Why switch from LevelDB to RocksDB?¶
Author : Bai Xingqiang | FISCO BCOS Core Developer
The storage module is one of the cores of the underlying blockchain platform and is responsible for storing all the data in the blockchain that needs to be persisted to disk。An excellent blockchain underlying platform must have a strong storage module support。FISCO BCOS storage modules have been refactored and optimized many times to provide strong support for performance breakthroughs。Currently, FISCO BCOS single chain TPS reaches 20,000+and supports parallel expansion of parallel multi-chain。

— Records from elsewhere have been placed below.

-- ==== Sys2Proof/Laws/Canonical.lean ====
section
/-!
SUPPORT. The canonical form of the storages, and the elementary updates that keep it.
-/

namespace Sys2Proof.Machine

open Sys2Proof

/-- What State.canonical says, storage by storage. -/
structure State.Canon (s : State) : Prop where
  ctxs : spWfBy Ctx.rest s.cpu.ctxs = true
  cores : spWf Core.init s.cpu.cores = true
  regs : spWf 0 s.cpu.regs = true
  regEmpty : spWf false s.cpu.regEmpty = true
  ab : spWf 0 s.cpu.ab = true
  abEmpty : spWf [] s.cpu.abEmpty = true
  ps : spWf 0 s.cpu.ps = true
  wb : spWf 0 s.cpu.wb = true
  tiles : spWf Tile.init s.cpu.tiles = true
  bytes : Memory.wf s.mem.bytes = true
  tags : spWf 8#4 s.mem.tags = true
  upsets : spWf 0 s.mem.upsets = true
  copyUpsets : spWf 0 s.mem.copyUpsets = true
  fwins : spWf { fwa := 0, fwb := 0, fws := 0 } s.mem.fwins = true
  dpit : spWf 0 s.mem.dpit = true
  counts : spWf 0 s.mem.counts = true
  moved : spWf [] s.mem.moved = true
  slecc : spWf (0, 0) s.mem.slecc = true
  stkBank : spWf 0 s.mem.stkBank = true
  stkCounts : spWf 0 s.mem.stkCounts = true
  seqs : spWf 0 s.sluice.seqs = true
  quota : spWf none s.sluice.quota = true
  dies : spWf Die.init s.dies = true

theorem State.canonical_iff {s : State} : s.canonical = true ↔ s.Canon := by
  constructor
  · intro h
    simp only [State.canonical, Cpu.canonical, Mem.canonical, Bool.and_eq_true] at h
    obtain ⟨⟨⟨⟨⟨⟨⟨⟨⟨⟨⟨⟨a, b⟩, c⟩, d⟩, e⟩, f⟩, g⟩, i⟩, j⟩, ⟨⟨⟨⟨⟨⟨⟨⟨⟨⟨k, l⟩, m⟩, n⟩, o⟩, p⟩, q⟩, r⟩, t⟩, u⟩, v⟩⟩, w⟩, x⟩, y⟩ := h
    exact ⟨a, b, c, d, e, f, g, i, j, k, l, m, n, o, p, q, r, t, u, v, w, x, y⟩
  · intro h
    simp only [State.canonical, Cpu.canonical, Mem.canonical, Bool.and_eq_true]
    exact ⟨⟨⟨⟨⟨⟨⟨⟨⟨⟨⟨⟨h.ctxs, h.cores⟩, h.regs⟩, h.regEmpty⟩, h.ab⟩, h.abEmpty⟩, h.ps⟩, h.wb⟩, h.tiles⟩, ⟨⟨⟨⟨⟨⟨⟨⟨⟨⟨h.bytes, h.tags⟩, h.upsets⟩, h.copyUpsets⟩, h.fwins⟩, h.dpit⟩, h.counts⟩, h.moved⟩, h.slecc⟩, h.stkBank⟩, h.stkCounts⟩⟩, h.seqs⟩, h.quota⟩, h.dies⟩

/-- What is no storage may change. -/
theorem State.Canon.other {s : State} (h : s.Canon) {eng : Engines} {fw : Firmware} {fab : Fabric} {boot : Boot} {sched : Sched} :
    State.Canon ⟨s.cpu, s.mem, s.sluice, eng, s.dies, fw, fab, boot, sched⟩ := { h with }
theorem State.Canon.sluices {s : State} (h : s.Canon) {parked : List Parked} {cancelled : List Nat} {takenBack : List Requester} {moves : List (Nat × Nat)}
    {busy : List Nat} {eng : Engines} {fw : Firmware} {fab : Fabric} {boot : Boot} {sched : Sched} :
    State.Canon ⟨s.cpu, s.mem, ⟨parked, s.sluice.seqs, cancelled, takenBack, moves, busy, s.sluice.quota⟩, eng, s.dies, fw, fab, boot, sched⟩ := { h with }
theorem State.Canon.tables {s : State} (h : s.Canon) {tlb : List TlbEntry} {icache : List CodeWord} {nearRetired farRetired farDown lostDies : List Nat}
    {failing : List (Nat × Bool × Nat)} {eng : Engines}
    {fw : Firmware} {fab : Fabric} {boot : Boot} {sched : Sched} :
    State.Canon ⟨s.cpu, ⟨s.mem.bytes, s.mem.tags, s.mem.upsets, s.mem.copyUpsets, tlb, icache, s.mem.fwins, s.mem.dpit, s.mem.counts, s.mem.moved, nearRetired,
      farRetired, s.mem.slecc, s.mem.stkBank, s.mem.stkCounts, farDown, failing, lostDies⟩, s.sluice, eng, s.dies, fw, fab, boot, sched⟩ := { h with }

theorem State.Canon.foldl {α : Type} {g : State → α → State} (hg : ∀ s a, s.Canon → (g s a).Canon) {s : State} (h : s.Canon) {l : List α} :
    (l.foldl g s).Canon := by
  induction l generalizing s with
  | nil => exact h
  | cons a l ih => exact ih (hg s a h)

theorem State.Canon.foldlFst {α β : Type} {g : State × β → α → State × β} (hg : ∀ q a, q.1.Canon → (g q a).1.Canon) {q : State × β} (h : q.1.Canon) {l : List α} :
    (l.foldl g q).1.Canon := by
  induction l generalizing q with
  | nil => exact h
  | cons a l ih => exact ih (hg q a h)

/-- A guarded option that answers something answers what it guards. -/
theorem guarded_some {α : Type} {c : Prop} [Decidable c] {x : Option α} {v : α} (e : (if c then none else x) = some v) : x = some v := by
  split at e
  · exact nomatch e
  · exact e

/-- Where an outcome is a next state, that state is in canonical form. -/
def OutCanon (r : Host.Outcome State Fault Refusal) : Prop := ∀ t, r = .next t → t.Canon
theorem OutCanon.next {s : State} (h : s.Canon) : OutCanon (.next s) := fun _ e => by cases e; exact h
theorem OutCanon.fault {f : Fault} : OutCanon (.fault f) := fun _ e => nomatch e
theorem OutCanon.refused {f : Refusal} : OutCanon (.refused f) := fun _ e => nomatch e

theorem Memory.wf_iff {m : List Host.Cell} : Memory.wf m = true ↔ spWf (0 : Byte) m = true := Iff.rfl

theorem State.id_canon {s : State} (h : s.Canon) : (id s).Canon := h
theorem State.setCtx_canon {s : State} (h : s.Canon) {g : Nat} {c : Ctx} : (s.setCtx g c).Canon := { h with ctxs := spSet_wfBy h.ctxs }
theorem State.updCore_canon {s : State} (h : s.Canon) {k : Nat} {f : Core → Core} : (s.updCore k f).Canon := { h with cores := spSet_wf h.cores }
theorem State.updDie_canon {s : State} (h : s.Canon) {k : Nat} {f : Die → Die} : (s.updDie k f).Canon := { h with dies := spSet_wf h.dies }
theorem State.setPhys_canon {s : State} (h : s.Canon) {k : Nat} {v : W64} : (s.setPhys k v).Canon := { h with regs := spSet_wf h.regs }
theorem State.setEmpty_canon {s : State} (h : s.Canon) {k : Nat} {e : Bool} : (s.setEmpty k e).Canon := { h with regEmpty := spSet_wf h.regEmpty }
theorem State.setAb_canon {s : State} (h : s.Canon) {c o : Nat} {bs : List Byte} : (s.setAb c o bs).Canon := { h with ab := spSetList_wf h.ab }
theorem State.setPs_canon {s : State} (h : s.Canon) {c o : Nat} {bs : List Byte} : (s.setPs c o bs).Canon := { h with ps := spSetList_wf h.ps }
theorem State.setWb_canon {s : State} (h : s.Canon) {c o : Nat} {bs : List Byte} : (s.setWb c o bs).Canon := { h with wb := spSetList_wf h.wb }
theorem State.setLine_canon {s : State} (h : s.Canon) {c l : Nat} {os : List Nat} : (s.setLine c l os).Canon := { h with abEmpty := spSet_wf h.abEmpty }
theorem State.setTile_canon {s : State} (h : s.Canon) {c t : Nat} {x : Tile} : (s.setTile c t x).Canon := { h with tiles := spSet_wf h.tiles }
theorem State.putBytes_canon {s : State} (h : s.Canon) {a : Nat} {bs : List Byte} : (s.putBytes a bs).Canon :=
  { h with bytes := spSetList_wf (Memory.wf_iff.1 h.bytes) }
theorem State.putTag_canon {s : State} (h : s.Canon) {a : Nat} {t : BitVec 4} : (s.putTag a t).Canon := { h with tags := spSet_wf h.tags }
theorem State.setDpit_canon {s : State} (h : s.Canon) {a : Nat} {e : W64} : (s.setDpit a e).Canon := { h with dpit := spSet_wf h.dpit }
theorem State.setMoved_canon {s : State} (h : s.Canon) {a : Nat} {bs : List Nat} : (s.setMoved a bs).Canon := { h with moved := spSet_wf h.moved }
theorem State.countEcc_canon {s : State} (h : s.Canon) {a c u : Nat} : (s.countEcc a c u).Canon := { h with slecc := spSet_wf h.slecc }
theorem State.clearUpset_canon {s : State} (h : s.Canon) {a : Nat} : (s.clearUpset a).Canon :=
  { h with upsets := spSet_wf h.upsets, copyUpsets := spSet_wf h.copyUpsets }
theorem State.counts_canon {s : State} (h : s.Canon) {a n : Nat} :
    State.Canon { s with mem := { s.mem with counts := spSet 0 s.mem.counts a n } } := { h with counts := spSet_wf h.counts }

end Sys2Proof.Machine
end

Before version 2.0.0-rc3, FISCO BCOS supported LevelDB and MySQL as data storage engines. After rc3, the embedded storage engine was switched from LevelDB to RocksDB。Why Switch??What can you bring after switching RocksDB?This article will take you all together to review our considerations in making this decision。
FISCO BCOS Storage Module Overview¶
Data submission process¶
The data that needs to be stored in FISCO BCOS can be divided into two parts, one is consensus-based on-chain data, including transaction, receipt, block, and contract data;The other part is the data required by each node to maintain the operation of the blockchain, including the current block height, the number of transactions on the chain, and the index information related to some transaction blocks。New blocks on the blockchain come from the synchronization module and the consensus module。Take the synchronization module as an example, when a new block is obtained, the synchronization module calls the BlockVerifier module to execute and verify the block, and if the verification passes, the BlockChain module is called to submit the data generated by the block and the execution block to the storage module, which is responsible for serializing the data into the database。
Storage Module Overview¶
After the data is submitted to the storage module, it is an abstract table structure. The storage module first adds the submitted data to the cache layer to improve query performance。After the cache is updated, the data to be submitted is added to the submission queue, and the cache layer is responsible for asynchronous submission to the adaptation layer。
The adaptation layer needs to convert the submitted data from the abstract table structure organization form of FISCO BCOS to the organization form of the back-end corresponding storage, for MySQL this kind of relational database, then directly the table structure of the storage module corresponds to the database table structure, for example _ sys _ config _ this table in MySQL as shown in the following figure。
For KV storage modes such as RocksDB or LevelDB, the table name and the primary key set during insertion are combined as the database KEY, and the corresponding data is serialized as VALUE。The data corresponding to the table _ sys _ config _ and the main key tx _ conut _ limit. The KEY in the KV database is _ sys _ config _ _ tx _ conut _ limit。
Why choose RocksDB??¶
FISCO BCOS has been using LevelDB as the underlying data storage engine since version 1.0, and we have encountered some minor problems during use, such as high memory footprint, overrun file descriptors causing processes to be killed, and possible DB damage after nodes are killed。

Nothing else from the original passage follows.